● Data supplied:

/-- R316, R321: a cause that the context does not handle, that has no class, or that strikes in the handler (then as DOUBLE_TRAP)
is context-level: the context is FAULTED, its record names the cause, and every warp, and memory with the frame in it, stands as it
stood, but that a warp whose cause lets it go past the group (TRAP, BREAK) is past it. -/
def Obligations.UnhandledCauseFaults : Prop :=
  ∀ (s : State) (w : Warp) (t : TrapInfo) (pc : BitVec 32),
  ((ctxOf s w.ctx).st = .running ∨ (ctxOf s w.ctx).st = .halted) →
  (w.inHandler = true ∨ causeClass t.cause = none ∨
    ∃ cls, causeClass t.cause = some cls ∧ (cls ≠ 5 ∨ (ctxOf s w.ctx).dbgctl.getLsbD 0 = false) ∧
      (ctxOf s w.ctx).trapctl.getLsbD cls = false) →
  (ctxOf (raiseAt s w t pc) w.ctx).st = .faulted ∧
  fr (ctxOf (raiseAt s w t pc) w.ctx).faultrec 0 1 = w.ctx % 256 ∧
  fr (ctxOf (raiseAt s w t pc) w.ctx).faultrec 1 1 = (if w.inHandler then 0x3E else causeCode t.cause) ∧
  fr (ctxOf (raiseAt s w t pc) w.ctx).faultrec 4 4 = w.core % 2 ^ 32 ∧
  fr (ctxOf (raiseAt s w t pc) w.ctx).faultrec 8 4 = w.num % 2 ^ 32 ∧
  fr (ctxOf (raiseAt s w t pc) w.ctx).faultrec 16 8 = t.faddr.toNat ∧
  (raiseAt s w t pc).warps = (if t.skip = 0 then s.warps else (setWarp s (pastTrap w t)).warps) ∧ (∀ a, cohByte (raiseAt s w t pc) a = cohByte s a)

/-- R319, R320: the layout of a frame's header. -/
def Obligations.FrameHeaderLayout : Prop :=
  ∀ (w : Warp) (t : TrapInfo) (flagCounts : Bool),
  let h := frameHeader w (some t) flagCounts
  h.length = 512 ∧
  (∀ l, l < 32 → fr h (4 * l) 4 =
    ((if laneBit t.spl l = true then getAt 0 w.pc l + .ofNat 32 t.skip else getAt 0 w.pc l).toNat)) ∧
  (∀ l, l < 32 → fr h (128 + l) 1 = (getAt 0 w.depth l).toNat) ∧
  fr h 160 4 = w.exited.toNat ∧ fr h 164 4 = t.spl.toNat ∧ fr h 168 4 = t.act.toNat ∧ fr h 172 4 = (causeWord t).toNat ∧
  fr h 176 4 = t.insn.toNat ∧ fr h 180 4 = t.pfxw.toNat ∧ fr h 184 4 = t.ginfo.toNat ∧ fr h 188 4 = w.regs.flags.toNat ∧
  fr h 192 8 = t.faddr.toNat ∧ (∀ n, n < 56 → (fr h 200 8 / 2 ^ n % 2 = 1 ↔ (vEntry w.regs n).st ≠ .unmapped)) ∧
  fr h 208 8 = w.privbase.toNat ∧ fr h 216 2 = w.stackLim.toNat ∧ fr h 218 2 = w.stackMax.toNat ∧
  fr h 220 4 = w.limbst.toNat ∧ (∀ n, n < 12 → fr h (224 + n) 1 = if flagCounts then getAt 0 w.f n % 256 else 0) ∧
  fr h 236 4 = w.regs.q.toNat ∧ fr h 240 4 = w.regs.draw.toNat ∧ fr h 244 2 = w.tag.toNat ∧ fr h 248 4 = w.openb.toNat ∧
  fr h 252 4 % 4 = w.role.toNat ∧ fr h 256 8 = w.age.seq.toNat ∧
  (∀ n, n < 16 → fr h (264 + 4 * n) 4 = (mGet w.regs n).toNat) ∧
  (∀ n, n < 32 → fr h (328 + 4 * n) 4 = (getAt 0 w.carryx n).toNat) ∧
  fr h 456 8 = w.age.ord.toNat ∧ fr h 464 4 = bit w.age.cls ∧ (∀ l, l < 32 → fr h (468 + l) 1 = (getAt 0 w.rep l).toNat)

/-- R318, R323, R329: what a frame holds of a warp, a reload of the same warp restores: in its LIVE lanes the PC, the call depth and
the repetition, the scalars, the masks, FLAGS, the SRK and draw counters, LIMBST, CARRYX, and the lanes of each register that was
not UNMAPPED. -/
def Obligations.FrameRestoresWarp : Prop :=
  ∀ (w : Warp) (bs : List Byte) (v : Nat → Lanes),
  bs.take 1024 = frameHeader w none false ++ (List.range 64).flatMap (fun n => natLe 8 (sGet w.regs n).toNat) →
  (∀ n, n < 56 → (vEntry w.regs n).st ≠ .unmapped → (bs.drop (1024 + 128 * n)).take 128 = laneBytes (v n)) →
  w.regs.flags.toNat < 64 → w.stackLim.toNat ≤ w.stackMax.toNat →
  let u := loadFrame { w with regs := {}, limbst := 0, carryx := [], pc := [], depth := [], rep := [] } bs
  u.exited = w.exited ∧ u.inHandler = false ∧ u.limbst = w.limbst ∧ u.stackLim = w.stackLim ∧
  (∀ l, l < 32 → laneBit w.exited l = false →
    getAt 0 u.pc l = getAt 0 w.pc l ∧ getAt 0 u.depth l = getAt 0 w.depth l ∧ getAt 0 u.rep l = getAt 0 w.rep l) ∧
  (∀ n, n < 64 → sGet u.regs n = sGet w.regs n) ∧ (∀ n, n < 16 → mGet u.regs n = mGet w.regs n) ∧
  u.regs.flags = w.regs.flags ∧ u.regs.q = w.regs.q ∧ u.regs.draw = w.regs.draw ∧
  (∀ n, n < 32 → getAt 0 u.carryx n = getAt 0 w.carryx n) ∧
  (∀ n, n < 56 → (vEntry w.regs n).st = .unmapped → (vEntry u.regs n).st = .unmapped) ∧
  (∀ n, n < 56 → (vEntry w.regs n).st ≠ .unmapped → (vEntry u.regs n).st = .mapped ∧
    ∀ l, l < 32 → lane (vGet u.regs n) l = lane (v n) l)
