/-! ## noteIssue -/

@[simp] theorem noteIssue_dev (s : State) (w : Warp) : (noteIssue s w).dev = s.dev := rfl
@[simp] theorem noteIssue_ownerKey (s : State) (w : Warp) : (noteIssue s w).ownerKey = s.ownerKey := rfl
@[simp] theorem noteIssue_successor (s : State) (w : Warp) : (noteIssue s w).successor = s.successor := rfl
@[simp] theorem noteIssue_allow (s : State) (w : Warp) : (noteIssue s w).allow = s.allow := rfl
@[simp] theorem noteIssue_serial (s : State) (w : Warp) : (noteIssue s w).serial = s.serial := rfl
@[simp] theorem noteIssue_featAccept (s : State) (w : Warp) : (noteIssue s w).featAccept = s.featAccept := rfl
@[simp] theorem noteIssue_featWritten (s : State) (w : Warp) : (noteIssue s w).featWritten = s.featWritten := rfl
@[simp] theorem noteIssue_islands (s : State) (w : Warp) : (noteIssue s w).islands = s.islands := rfl
@[simp] theorem noteIssue_firmware (s : State) (w : Warp) : (noteIssue s w).firmware = s.firmware := rfl
@[simp] theorem noteIssue_spares (s : State) (w : Warp) : (noteIssue s w).spares = s.spares := rfl
@[simp] theorem noteIssue_fenced (s : State) (w : Warp) : (noteIssue s w).fenced = s.fenced := rfl
@[simp] theorem noteIssue_sparing (s : State) (w : Warp) : (noteIssue s w).sparing = s.sparing := rfl
@[simp] theorem noteIssue_retired (s : State) (w : Warp) : (noteIssue s w).retired = s.retired := rfl
@[simp] theorem noteIssue_ways (s : State) (w : Warp) : (noteIssue s w).ways = s.ways := rfl
@[simp] theorem noteIssue_rows (s : State) (w : Warp) : (noteIssue s w).rows = s.rows := rfl
@[simp] theorem noteIssue_powerCap (s : State) (w : Warp) : (noteIssue s w).powerCap = s.powerCap := rfl
@[simp] theorem noteIssue_pkgNum (s : State) (w : Warp) : (noteIssue s w).pkgNum = s.pkgNum := rfl
@[simp] theorem noteIssue_powerIn (s : State) (w : Warp) : (noteIssue s w).powerIn = s.powerIn := rfl
@[simp] theorem noteIssue_dieTemp (s : State) (w : Warp) : (noteIssue s w).dieTemp = s.dieTemp := rfl
@[simp] theorem noteIssue_errLog (s : State) (w : Warp) : (noteIssue s w).errLog = s.errLog := rfl
@[simp] theorem noteIssue_errLogWr (s : State) (w : Warp) : (noteIssue s w).errLogWr = s.errLogWr := rfl
@[simp] theorem noteIssue_evDrop (s : State) (w : Warp) : (noteIssue s w).evDrop = s.evDrop := rfl
@[simp] theorem noteIssue_imports (s : State) (w : Warp) : (noteIssue s w).imports = s.imports := rfl
@[simp] theorem noteIssue_ports (s : State) (w : Warp) : (noteIssue s w).ports = s.ports := rfl
@[simp] theorem noteIssue_conns (s : State) (w : Warp) : (noteIssue s w).conns = s.conns := rfl
@[simp] theorem noteIssue_outbox (s : State) (w : Warp) : (noteIssue s w).outbox = s.outbox := rfl
@[simp] theorem noteIssue_sent (s : State) (w : Warp) : (noteIssue s w).sent = s.sent := rfl
@[simp] theorem noteIssue_tb (s : State) (w : Warp) : (noteIssue s w).tb = s.tb := rfl
@[simp] theorem noteIssue_ctxs (s : State) (w : Warp) : (noteIssue s w).ctxs = s.ctxs := rfl
@[simp] theorem noteIssue_blocks (s : State) (w : Warp) : (noteIssue s w).blocks = s.blocks := rfl
@[simp] theorem noteIssue_tasks (s : State) (w : Warp) : (noteIssue s w).tasks = s.tasks := rfl
@[simp] theorem noteIssue_views (s : State) (w : Warp) : (noteIssue s w).views = s.views := rfl
@[simp] theorem noteIssue_deques (s : State) (w : Warp) : (noteIssue s w).deques = s.deques := rfl
@[simp] theorem noteIssue_copies (s : State) (w : Warp) : (noteIssue s w).copies = s.copies := rfl
@[simp] theorem noteIssue_bbcs (s : State) (w : Warp) : (noteIssue s w).bbcs = s.bbcs := rfl
@[simp] theorem noteIssue_fused (s : State) (w : Warp) : (noteIssue s w).fused = s.fused := rfl
@[simp] theorem noteIssue_l1 (s : State) (w : Warp) : (noteIssue s w).l1 = s.l1 := rfl
@[simp] theorem noteIssue_epochs (s : State) (w : Warp) : (noteIssue s w).epochs = s.epochs := rfl
@[simp] theorem noteIssue_slices (s : State) (w : Warp) : (noteIssue s w).slices = s.slices := rfl
@[simp] theorem noteIssue_homes (s : State) (w : Warp) : (noteIssue s w).homes = s.homes := rfl
@[simp] theorem noteIssue_lru (s : State) (w : Warp) : (noteIssue s w).lru = s.lru := rfl
@[simp] theorem noteIssue_fwdLines (s : State) (w : Warp) : (noteIssue s w).fwdLines = s.fwdLines := rfl
@[simp] theorem noteIssue_net (s : State) (w : Warp) : (noteIssue s w).net = s.net := rfl
@[simp] theorem noteIssue_mem (s : State) (w : Warp) : (noteIssue s w).mem = s.mem := rfl
@[simp] theorem noteIssue_tlb (s : State) (w : Warp) : (noteIssue s w).tlb = s.tlb := rfl
@[simp] theorem noteIssue_tcache (s : State) (w : Warp) : (noteIssue s w).tcache = s.tcache := rfl
@[simp] theorem noteIssue_walks (s : State) (w : Warp) : (noteIssue s w).walks = s.walks := rfl
@[simp] theorem noteIssue_refused (s : State) (w : Warp) : (noteIssue s w).refused = s.refused := rfl
@[simp] theorem noteIssue_faults (s : State) (w : Warp) : (noteIssue s w).faults = s.faults := rfl
@[simp] theorem noteIssue_heldFaults (s : State) (w : Warp) : (noteIssue s w).heldFaults = s.heldFaults := rfl
@[simp] theorem noteIssue_pages (s : State) (w : Warp) : (noteIssue s w).pages = s.pages := rfl
@[simp] theorem noteIssue_casts (s : State) (w : Warp) : (noteIssue s w).casts = s.casts := rfl
@[simp] theorem noteIssue_piste (s : State) (w : Warp) : (noteIssue s w).piste = s.piste := rfl
@[simp] theorem noteIssue_queues (s : State) (w : Warp) : (noteIssue s w).queues = s.queues := rfl
@[simp] theorem noteIssue_graphs (s : State) (w : Warp) : (noteIssue s w).graphs = s.graphs := rfl
@[simp] theorem noteIssue_insts (s : State) (w : Warp) : (noteIssue s w).insts = s.insts := rfl
@[simp] theorem noteIssue_launches (s : State) (w : Warp) : (noteIssue s w).launches = s.launches := rfl
@[simp] theorem noteIssue_hostOps (s : State) (w : Warp) : (noteIssue s w).hostOps = s.hostOps := rfl
@[simp] theorem noteIssue_agenda (s : State) (w : Warp) : (noteIssue s w).agenda = s.agenda := rfl
@[simp] theorem noteIssue_issue (s : State) (w : Warp) : (noteIssue s w).issue = s.issue := rfl
@[simp] theorem noteIssue_turn (s : State) (w : Warp) : (noteIssue s w).turn = s.turn := rfl
@[simp] theorem noteIssue_tick (s : State) (w : Warp) : (noteIssue s w).tick = s.tick := rfl
@[simp] theorem noteIssue_slotNow (s : State) (w : Warp) : (noteIssue s w).slotNow = s.slotNow := rfl
@[simp] theorem noteIssue_free (s : State) (w : Warp) : (noteIssue s w).free = s.free := rfl
@[simp] theorem noteIssue_fresh (s : State) (w : Warp) : (noteIssue s w).fresh = s.fresh := rfl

● Directions for this task:
Take the stretch of lines above from the one containing "s.pkgNum := rfl" through the one containing "s.sent := rfl" and repeat it exactly, adding no other line.

● Result for this exercise:
@[simp] theorem noteIssue_pkgNum (s : State) (w : Warp) : (noteIssue s w).pkgNum = s.pkgNum := rfl
@[simp] theorem noteIssue_powerIn (s : State) (w : Warp) : (noteIssue s w).powerIn = s.powerIn := rfl
@[simp] theorem noteIssue_dieTemp (s : State) (w : Warp) : (noteIssue s w).dieTemp = s.dieTemp := rfl
@[simp] theorem noteIssue_errLog (s : State) (w : Warp) : (noteIssue s w).errLog = s.errLog := rfl
@[simp] theorem noteIssue_errLogWr (s : State) (w : Warp) : (noteIssue s w).errLogWr = s.errLogWr := rfl
@[simp] theorem noteIssue_evDrop (s : State) (w : Warp) : (noteIssue s w).evDrop = s.evDrop := rfl
@[simp] theorem noteIssue_imports (s : State) (w : Warp) : (noteIssue s w).imports = s.imports := rfl
@[simp] theorem noteIssue_ports (s : State) (w : Warp) : (noteIssue s w).ports = s.ports := rfl
@[simp] theorem noteIssue_conns (s : State) (w : Warp) : (noteIssue s w).conns = s.conns := rfl
@[simp] theorem noteIssue_outbox (s : State) (w : Warp) : (noteIssue s w).outbox = s.outbox := rfl
@[simp] theorem noteIssue_sent (s : State) (w : Warp) : (noteIssue s w).sent = s.sent := rfl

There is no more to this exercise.